• _YOUR INSTRUCTIONS_
Scan the entries below for the word "records". Copy each line that has it.

• _DATA SUPPLIED_
-- ==== Sys2Proof/Machine/State.lean ====
section
/-!
DEFINITION. The state of the machine as plain data, its faults and refusals, and the state after reset.
INVENTORY.md lists every field with the rule that names it.
-/
namespace Sys2Proof.Machine

/-- A sparse table: entries in rising order of their key, and no entry equal to what an unlisted key reads as. -/
abbrev Tab (α : Type) := List (Nat × α)

-- Vector state --------------------------------------------------------------------------------------------------------

/-- A predicate register (spec/06 R122): 16-bit cells as one bit image, class tag, independence bit. -/
structure Pred where
  cells : Nat := 0
  prob : Bool := false
  ind : Bool := false
  deriving DecidableEq, Repr

/-- A Geyser entry (spec/03 R68). The hart is the hart within the core. -/
structure GEntry where
  mask : Nat
  nd : Nat
  na : Nat
  nb : Nat
  nc : Nat
  width : Nat
  qw : Nat
  hart : Nat
  row : Nat
  target : Nat
  vals : List Nat
  deriving DecidableEq, Repr

/-- One buffered element (spec/08 R177, spec/11 R237): its address, the physical address found at the append, the
row it belongs to, its bytes. A sliced plane byte holds the bits of rows row to row + 7. known is false for an
element that vrest restored: the save area keeps no virtual address (spec/11 R237). own is the element's own value, which it
contributes where its page has a commutative mode at the commit (spec/14 R290); val differs from it where newer stores of its row
were laid over it (spec/03 R60). at_ is the time of its append. -/
structure BufElem where
  va : Nat
  pa : Nat
  size : Nat
  row : Nat
  val : Nat
  own : Nat := val
  sliced : Bool := false
  known : Bool := true
  at_ : Nat := 0
  deriving DecidableEq, Repr

/-- One entry of the strip store buffer (spec/08 R181). inst names the vste word and its instance (spec/03 R61); resume
says that a vstx was stopped in it (spec/08 R179). -/
structure BufEntry where
  inst : Option (Nat × Nat) := none
  mc : Bool := false
  resume : Bool := false
  o : Orient := .row
  bytes : Nat := 0
  elems : List BufElem := []
  deriving DecidableEq, Repr

/-- Where a row's vamo stands (spec/13 R272): nowhere, held back by the limit of its core, at its engine with its physical address,
or served, with the old value and the time of its service. -/
inductive RowAmo where
  | idle | limited | waiting (pa : Nat) | served (pa old at_ : Nat)
  deriving DecidableEq, Repr

/-- A row of a block run (spec/03 R52): block program counter, ended flag, the block it entered last (R73), how
often it has executed each vste and pcollapse word (R61, spec/06 R139), when its latest vamo on a byte was served
(R60), by physical address, and where the vamo that it executes stands. -/
structure RowState where
  pc : Nat
  block : Nat
  ended : Bool := false
  inst : Tab Nat := []
  amos : Tab Nat := []
  amo : RowAmo := .idle
  deriving DecidableEq, Repr

/-- The values a queue entry captures at issue (spec/08 R164). -/
structure Capture where
  vlen : Nat := 0
  mvlen : Nat := 0
  vtype : Word := 0x28
  sw : Nat := 3
  swq : Nat := 0
  fpctl : BitVec 10 := 0
  ptemp : BitVec 32 := 0
  lanes : Nat := 0
  deriving DecidableEq, Repr

/-- A block run in progress (spec/03 R56 to R60). -/
structure Run where
  issuePc : Nat
  target : Nat
  n : Nat
  words : Tab Nat
  rows : List RowState
  cur : Nat := 0
  cap : Capture := {}
  g0 : Word := 0
  isDrain : Bool := false
  rest : List GEntry := []
  geyserMark : Nat := 0
  deriving DecidableEq, Repr

/-- An entry of the vector queue (spec/08 R164): a vf or a vdrain with its validated words, or, when word is given, a word
that issued behind entries that are not complete; holds says that this word holds an interlock entry (spec/13 R264). begun
is the time at which that word began at the head of the queue, once it has (spec/18 R370). mark is given for a tmark and a
jput, which take no place of the queue: tstamp at their issue (spec/18 R348, R349, spec/19 R389, spec/11 R219). -/
structure QEntry where
  issuePc : Nat
  target : Nat := 0
  words : Tab Nat := []
  isDrain : Bool := false
  cap : Capture
  word : Option Instr := none
  holds : Bool := false
  begun : Option Nat := none
  mark : Option Nat := none
  deriving DecidableEq, Repr

-- The hart ----------------------------------------------------------------------------------------------------------------

/-- A record of an event that took place while marks of its hart stood in the queue (spec/18 R349): it follows the records of the
first after of them. engine is the class mask of a record that is offered as an engine's, none for one that its hart emits. -/
structure Behind where
  after : Nat
  time : Nat
  code : Nat
  tenant : Option Nat
  engine : Option (BitVec 16) := none
  p0 : Word
  p1 : Word
  deriving DecidableEq, Repr

/-- Why a hart is not ready (spec/07 R162). interlock and table are stalls on the interlock table (spec/13 R264, R265),
copies the wait of a trap, a halt or a seal for copies and stores in flight (spec/13 R263, spec/14 R289). reel is a word
held before its record (spec/18 R356), held a hart held by its records in the reserve. -/
inductive Wait where
  | none | lanes | array | wfe | gbar | abar | gwait | jsync | interlock | table | copies | copyQueue | atomic | reel | held | emitRoom
  | emitted
  deriving DecidableEq, Repr

/-- The delay and progress counts of a trial (spec/18 R377, R378). -/
structure TrialCounts where
  acc : Nat := 0
  words : Nat := 0
  delay : Nat := 0
  prog : Tab Nat := []
  deriving DecidableEq, Repr

/-- A hart (spec/07 R143, R146; spec/11 R222, R231). The defaults are the values at reset; those the spec gives none for,
the scale bytes k among them, are log 6 (DESIGN CHOICE). rest holds what a vrest that waits for lanes or the array has read
and checked (spec/11 R235), emitSeq the number an emit that waits has fixed (spec/19 R391), stall the cycle and the tstamp
at which a stall by Reel began (spec/18 R356), holds that the word at the pc holds an interlock entry while it waits
(spec/13 R264), marks the number of marks in the queue, and behind the records that wait for their records (spec/18 R349).
amo is the destination of an atomic whose request is at its engine (spec/13 R272); tableStall says that issue behind the
queue waits for a free interlock entry (spec/13 R264), heldAhead that Reel holds it (spec/18 R356). owes lists the dies in
whose reserve a record of the hart or of its request came to wait (spec/18 R356). -/
structure Hart where
  pc : Word := 0
  x : Tab Word := []
  vlen : Nat := 0
  mvlen : Nat := 0
  vtype : Word := 0x28
  sw : Nat := 3
  swq : Nat := 0
  stripBase : Word := 0
  buffer : List BufEntry := []
  kidx : Word := 0
  fpctl : BitVec 10 := 0
  fpflags : BitVec 9 := 0
  ptemp : BitVec 32 := 0
  gctr : Word := 0
  gid : Nat := 0
  gsz : Nat := 0
  garg : Word := 0
  tenant : BitVec 12 := 0
  sup : Bool := false
  matrix : Bool := false
  tvec : Word := 0
  tpc : Word := 0
  tcause : Word := 0
  tval : Word := 0
  tinfo : Word := 0
  tscratch : Word := 0
  ectr : Word := 0
  pend : Word := 0
  own : BitVec 16 := 0
  tbase : Word := 0
  tmask : BitVec 16 := 0x0020
  tallow : BitVec 16 := 0x0020
  cnsel : BitVec 18 := 0
  jsel : BitVec 8 := 0
  v : Tab Nat := []
  p : Tab Pred := []
  k : Tab Nat := []
  lanes : Nat := 0
  za : Nat := 0
  zb : Nat := 0
  bypass : Option (ETy × Nat) := none
  queue : List QEntry := []
  run : Option Run := none
  armed : Option Nat := none
  latch : Bool := false
  lastAcq : Option Nat := none
  started : Bool := false
  halted : Bool := false
  wait : Wait := .none
  waitSince : Nat := 0
  stall : Option (Nat × Nat) := none
  holds : Bool := false
  marks : Nat := 0
  behind : List Behind := []
  owes : List Nat := []
  issued : Bool := false
  issuedAt : Nat := 0
  preempt : Option Nat := none
  stopMsg : Option Nat := none
  stopTaken : Bool := false
  gang : Option Nat := none
  arr : Bool := false
  pass : Bool := false
  idle : Bool := false
  arrivedAt : Nat := 0
  rest : Option (List Byte × List (List Byte)) := none
  trial : TrialCounts := {}
  holdUntil : Nat := 0
  reply : Option Nat := none
  amo : Option (Reg × AmoTy) := none
  tableStall : Bool := false
  heldAhead : Bool := false
  emitSeq : Option Nat := none
  deriving DecidableEq, Repr

-- The core ------------------------------------------------------------------------------------------------------------------

/-- A range of an interlock entry (spec/13 R264): bytes lo to hi, none, or all memory. -/
inductive Range where
  | empty | span (lo hi : Nat) | all
  deriving DecidableEq, Repr

/-- An interlock entry. copy names the copy it belongs to; 0 is a word of the vector queue, whose entries leave in the
order of the queue. -/
structure Interlock where
  hart : Nat
  copy : Nat
  rd : Range
  wr : Range
  deriving DecidableEq, Repr

/-- A leaf held by a translation cache (spec/14 R295): the root it was found under, its page and the entry. -/
structure TlbEntry where
  root : Nat
  page : Nat
  level : Nat
  leaf : Nat
  deriving DecidableEq, Repr

/-- A latency capture unit's items (spec/18 R371). -/
structure Latency where
  count : Nat := 0
  min : Nat := 0xFFFFFFFF
  max : Nat := 0
  sum : Nat := 0
  lost : Nat := 0
  buckets : Tab Nat := []
  said : List Nat := []
  deriving DecidableEq, Repr

/-- A line of an instruction cache (spec/14 R297): its block of 64 bytes, its bytes, and the sectors whose poison mark the
fill carried along (spec/16 R325). -/
structure ILine where
  block : Nat
  bytes : List Byte
  poison : List Nat := []
  deriving DecidableEq, Repr

/-- A core (spec/00 R1). dupNext says what the duplicate-product check finds at the next product word (spec/10 R217);
clash lists the capture units with a capture in the cycle of their next clear (spec/18 R372). -/
structure Core where
  geyser : List GEntry := []
  arrayHolder : Option Nat := none
  arrayWait : List Nat := []
  laneWait : List Nat := []
  ew : Tab Word := []
  csel : Tab Word := []
  lcfg : Tab Word := []
  latency : Tab Latency := []
  wlo : Tab Word := []
  whi : Tab Word := []
  wctl : Tab Word := []
  interlocks : List Interlock := []
  tlb : List TlbEntry := []
  icache : List ILine := []
  dcache : List LineKey := []
  fenced : Bool := false
  dupNext : Option Retry := none
  clash : List Nat := []
  deriving DecidableEq, Repr

-- The cluster --------------------------------------------------------------------------------------------------------------

/-- A cached line (spec/12 R244, R247, R253): bit b of dirty is byte b in line order; o says that its page had
attribute O (R249). cls is the range that retains it, way its place in its set (R252). -/
structure Line where
  key : LineKey
  o : Bool := false
  dirty : Nat := 0
  cls : Option Nat := none
  way : Nat := 0
  fillAt : Nat := 0
  dirtyAt : Nat := 0
  usedAt : Nat := 0
  deriving DecidableEq, Repr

• _OUTPUT OF THE TASK_
/-- A record of an event that took place while marks of its hart stood in the queue (spec/18 R349): it follows the records of the
held before its record (spec/18 R356), held a hart held by its records in the reserve. -/
(spec/13 R264), marks the number of marks in the queue, and behind the records that wait for their records (spec/18 R349).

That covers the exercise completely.